We can't all win lotto, some of us have to work

----------


## beerlaodrinker

> ^Where ya stashing the family? Laos?


Lao will still be the base, family stay here while I go do the fly in fly out thing, waitin on the email re my roster etc,if indeed they offer me a gig  they sound pretty keen hopefully next few days they come back with an offer. I'm keen. Hell I can even eat kimchi if I have to.

----------


## Norton

> Just wondering what the coonts are like to work with?

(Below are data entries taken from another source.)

-- ==== Sys2Proof/Laws/Step.lean ====
section
/-! SUPPORT. What an instruction and a step can do, said once: every later proof about a step cites these. -/

namespace Sys2Proof.Machine

/-- What a completed instruction may change: the setup and the refusal mark stay, RAM changes by at most one word inside it, and FLAGS by at
most Z. -/
structure Effect (s t : State) : Prop where
  cfg    : t.cfg = s.cfg
  devmap : t.devmap = s.devmap
  bp     : t.bp = s.bp
  mark   : t.refusalMark = s.refusalMark
  flags  : t.flags = s.flags ∨ ∃ z, t.flags = withZ s.flags z
  ram    : t.ram = s.ram ∨ ∃ a v, a + 4 ≤ s.cfg.memSize ∧ t.ram = s.ram.writeWord a v
  status : t.status = .executed

/-- How an instruction that answers a next state ends. -/
inductive InstrEnd (s : State) : State → Prop where
  | completed (t : State) (e : Effect s t) : InstrEnd s t
  | fault (c : ExecFault) (h : c ≠ .inputFailure) : InstrEnd s (s.faulted c)
  | inputFailure (rest : List InputAnswer) (h : s.inp = .failure :: rest) :
      InstrEnd s ({ s with inp := rest }.faulted .inputFailure)
  | waiting (h : s.inp = []) : InstrEnd s { s with status := .waitIn }

/-- Every next state an instruction answers is one of the ends above; it never answers a refusal. -/
def EndsWell (s : State) (r : StepResult) : Prop :=
  match r with
  | .next t => InstrEnd s t
  | .fault _ => True
  | .refused _ => False

theorem endsWell_raise (s : State) (c : ExecFault) (h : c ≠ .inputFailure) :
    EndsWell s (s.raise c) :=
  InstrEnd.fault c h

theorem endsWell_withReg (r : Byte) (s : State) (k : Fin 8 → StepResult)
    (h : ∀ i, EndsWell s (k i)) : EndsWell s (withReg r s k) := by
  rcases withReg_cases r s k with ⟨i, -, e⟩ | ⟨-, e⟩ <;> rw [e]
  · exact h i
  · exact endsWell_raise s _ (by decide)

theorem endsWell_pushWord (s : State) (v pc : Word) : EndsWell s (s.pushWord v pc) := by
  rcases pushWord_cases s v pc with ⟨-, e⟩ | ⟨f, e⟩ | ⟨s', hw, e⟩ <;> rw [e]
  · exact endsWell_raise s _ (by decide)
  · trivial
  · rcases memWrite_cases s (s.sp - 4) v with ⟨f, h⟩ | ⟨-, hb, h⟩ | ⟨dev, off, -, h⟩ <;>
      rw [hw] at h <;> cases h
    · exact .completed _ ⟨rfl, rfl, rfl, rfl, .inl rfl, .inr ⟨_, v, hb, rfl⟩, rfl⟩
    · exact .completed _ ⟨rfl, rfl, rfl, rfl, .inl rfl, .inl rfl, rfl⟩

/-- A read leaves everything but the device log. -/
theorem memRead_ok {s s' : State} {addr v : Word} (h : s.memRead addr = .ok (v, s')) :
    s' = { s with devLog := s'.devLog } := by
  rcases memRead_cases s addr with ⟨e, h'⟩ | ⟨-, h'⟩ | ⟨dev, off, w, -, h'⟩ <;>
    rw [h] at h' <;> cases h' <;> rfl

/-- What an instruction can do: each of its next states is an `InstrEnd`. -/
theorem exec_endsWell (i : Instr) (s : State) : EndsWell s (exec i s) := by
  cases i with
  | halt => exact .completed _ ⟨rfl, rfl, rfl, rfl, .inl rfl, .inl rfl, rfl⟩
  | ret =>
    show EndsWell s (execRet s)
    unfold execRet
    rcases popWord_cases s fun t s' => s'.complete t with ⟨-, e⟩ | ⟨f, e⟩ | ⟨v, s', hr, e⟩ <;> rw [e]
    · exact endsWell_raise s _ (by decide)
    · trivial
    · rw [memRead_ok hr]
      exact .completed _ ⟨rfl, rfl, rfl, rfl, .inl rfl, .inl rfl, rfl⟩
  | loadi d imm =>
    exact endsWell_withReg _ _ _ fun d => .completed _ ⟨rfl, rfl, rfl, rfl, .inr ⟨_, rfl⟩, .inl rfl, rfl⟩
  | load d b off =>
    refine endsWell_withReg _ _ _ fun d => endsWell_withReg _ _ _ fun b => ?_
    rcases memRead_cases s (s.effAddr b off) with ⟨e, h⟩ | ⟨-, h⟩ | ⟨dev, o, v, -, h⟩ <;>
      simp only [h]
    · trivial
    · exact .completed _ ⟨rfl, rfl, rfl, rfl, .inr ⟨_, rfl⟩, .inl rfl, rfl⟩
    · exact .completed _ ⟨rfl, rfl, rfl, rfl, .inr ⟨_, rfl⟩, .inl rfl, rfl⟩
  | store b r off =>
    refine endsWell_withReg _ _ _ fun b => endsWell_withReg _ _ _ fun r => ?_
    rcases memWrite_cases s (s.effAddr b off) (s.reg r) with ⟨e, h⟩ | ⟨-, hb, h⟩ | ⟨dev, o, -, h⟩ <;>
      simp only [h]
    · trivial
    · exact .completed _ ⟨rfl, rfl, rfl, rfl, .inl rfl, .inr ⟨_, _, hb, rfl⟩, rfl⟩
    · exact .completed _ ⟨rfl, rfl, rfl, rfl, .inl rfl, .inl rfl, rfl⟩
  | add d a b | sub d a b | and d a b | or d a b | xor d a b =>
    exact endsWell_withReg _ _ _ fun d => endsWell_withReg _ _ _ fun a => endsWell_withReg _ _ _ fun b =>
      .completed _ ⟨rfl, rfl, rfl, rfl, .inr ⟨_, rfl⟩, .inl rfl, rfl⟩
  | cmp a b =>
    exact endsWell_withReg _ _ _ fun a => endsWell_withReg _ _ _ fun b =>
      .completed _ ⟨rfl, rfl, rfl, rfl, .inr ⟨_, rfl⟩, .inl rfl, rfl⟩
  | push r => exact endsWell_withReg _ _ _ fun r => endsWell_pushWord s _ _
  | pop d =>
    refine endsWell_withReg _ _ _ fun d => ?_
    rcases popWord_cases s fun v s' => ((s'.setReg d v).setZ v).advance 2 with
      ⟨-, e⟩ | ⟨f, e⟩ | ⟨v, s', hr, e⟩ <;> rw [e]
    · exact endsWell_raise s _ (by decide)
    · trivial
    · rw [memRead_ok hr]
      exact .completed _ ⟨rfl, rfl, rfl, rfl, .inr ⟨_, rfl⟩, .inl rfl, rfl⟩
  | out r =>
    exact endsWell_withReg _ _ _ fun r => .completed _ ⟨rfl, rfl, rfl, rfl, .inl rfl, .inl rfl, rfl⟩
  | inp d =>
    refine endsWell_withReg _ _ _ fun d => ?_
    cases hi : s.inp with
    | nil => exact .waiting hi
    | cons a rest =>
      cases a with
      | value v => exact .completed _ ⟨rfl, rfl, rfl, rfl, .inr ⟨_, rfl⟩, .inl rfl, rfl⟩
      | failure => exact .inputFailure rest hi
  | jmp t => exact .completed _ ⟨rfl, rfl, rfl, rfl, .inl rfl, .inl rfl, rfl⟩
  | jz t =>
    show EndsWell s (branch s.z t s)
    unfold branch
    split <;> exact .completed _ ⟨rfl, rfl, rfl, rfl, .inl rfl, .inl rfl, rfl⟩
  | jnz t =>
    show EndsWell s (branch (!s.z) t s)
    unfold branch
    split <;> exact .completed _ ⟨rfl, rfl, rfl, rfl, .inl rfl, .inl rfl, rfl⟩
  | call t => exact endsWell_pushWord s _ _

/-- What a step can do (40_cycle.md R173): a halted machine stays; a fetch stops the step; an unknown opcode faults; else
the decoded instruction runs. -/
theorem step_cases (s : State) :
    (s.halted = true ∧ step s = .next { s with status := .alreadyHalted }) ∨
      (s.halted = false ∧ ∃ e, s.decodeAt s.pc.toNat = .error e ∧ step s = e.stop) ∨
      (s.halted = false ∧ ∃ D, s.decodeAt s.pc.toNat = .ok D ∧ D.instr = none ∧
        step s = .next (s.faulted .unimplementedOpcode)) ∨
      (s.halted = false ∧ ∃ D i, s.decodeAt s.pc.toNat = .ok D ∧ D.instr = some i ∧
        step s = exec i s) := by
  unfold step State.cycle
  by_cases hh : s.halted = true
  · exact .inl ⟨hh, by rw [if_pos hh]; rfl⟩
  · rw [if_neg hh]
    have hf : s.halted = false := by simpa using hh
    refine .inr ?_
    cases hd : s.decodeAt s.pc.toNat with
    | error e => exact .inl ⟨hf, e, rfl, rfl⟩
    | ok D =>
      refine .inr ?_
      cases hi : D.instr with
      | none => exact .inl ⟨hf, D, rfl, hi, by simp [State.runRecord, hi, State.raise]⟩
      | some i => exact .inr ⟨hf, D, i, rfl, hi, by simp [State.runRecord, hi]⟩

/-- Every next state of a step: the halted one, or an `InstrEnd` of a running machine. -/
theorem step_next {s t : State} (h : step s = .next t) :
    (s.halted = true ∧ t = { s with status := .alreadyHalted }) ∨
      (s.halted = false ∧ InstrEnd s t) := by
  rcases step_cases s with ⟨hh, e⟩ | ⟨hh, e, -, he⟩ | ⟨hh, D, -, -, e⟩ | ⟨hh, D, i, -, -, e⟩
  · rw [h] at e; cases e; exact .inl ⟨hh, rfl⟩
  · rw [h] at he; cases e <;> cases he
  · rw [h] at e; cases e; exact .inr ⟨hh, .fault _ (by decide)⟩
  · have := exec_endsWell i s
    rw [← e, h] at this
    exact .inr ⟨hh, this⟩

/-! Fetch. -/

/-- The bytes fetched where no window lies are the RAM bytes. -/
theorem fetchBytes_ram (s : State) (a n : Nat)
    (h : ∀ k, k < n → resolve s.devmap (a + k) = .ram) :
    s.fetchBytes a n = some (s.ram.readBytes a n) := by
  induction n generalizing a with
  | zero => rfl
  | succ n ih =>
    have h0 : resolve s.devmap a = .ram := h 0 (by omega)
    have h1 : s.fetchBytes (a + 1) n = some (s.ram.readBytes (a + 1) n) := by
      apply ih
      intro k hk
      have := h (k + 1) (by omega)
      rwa [show a + 1 + k = a + (k + 1) by omega]
    simp [State.fetchBytes, State.fetchByte, h0, h1, Memory.readBytes]

end Sys2Proof.Machine
end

Worked there for two years. Long time ago. Koreans were good to work with and for. Make sure you get a good offer. Damn pricey compared to Lao.

----------


## beerlaodrinker

I hear ya Norts, sounds like I will be out in bumfuck anyway. According to the wife it's probably a good thing I don't have access to cheap beer. Gotta wait and see what they come back with. Not much mining work around lately so if it looks reasonable I,lol take it

----------


## hick

I went down in a cave in Korea once and I _got inside_ well over two hundred of their females (over 5 years), so I can give some advice on "mining."   :Razz: 



Try not to trade your beer Lao habit for a soju habit, it ain't worth it.  That poison can fuck your guts up.   :Wink: 


Working "for" them?  Yeah....haha....."coonts" indeed.  You'll see.   

Good luck



Hwanseon Cave (환선굴)

----------


## hick

> I hear ya Norts, sounds like I will be out in bumfuck anyway.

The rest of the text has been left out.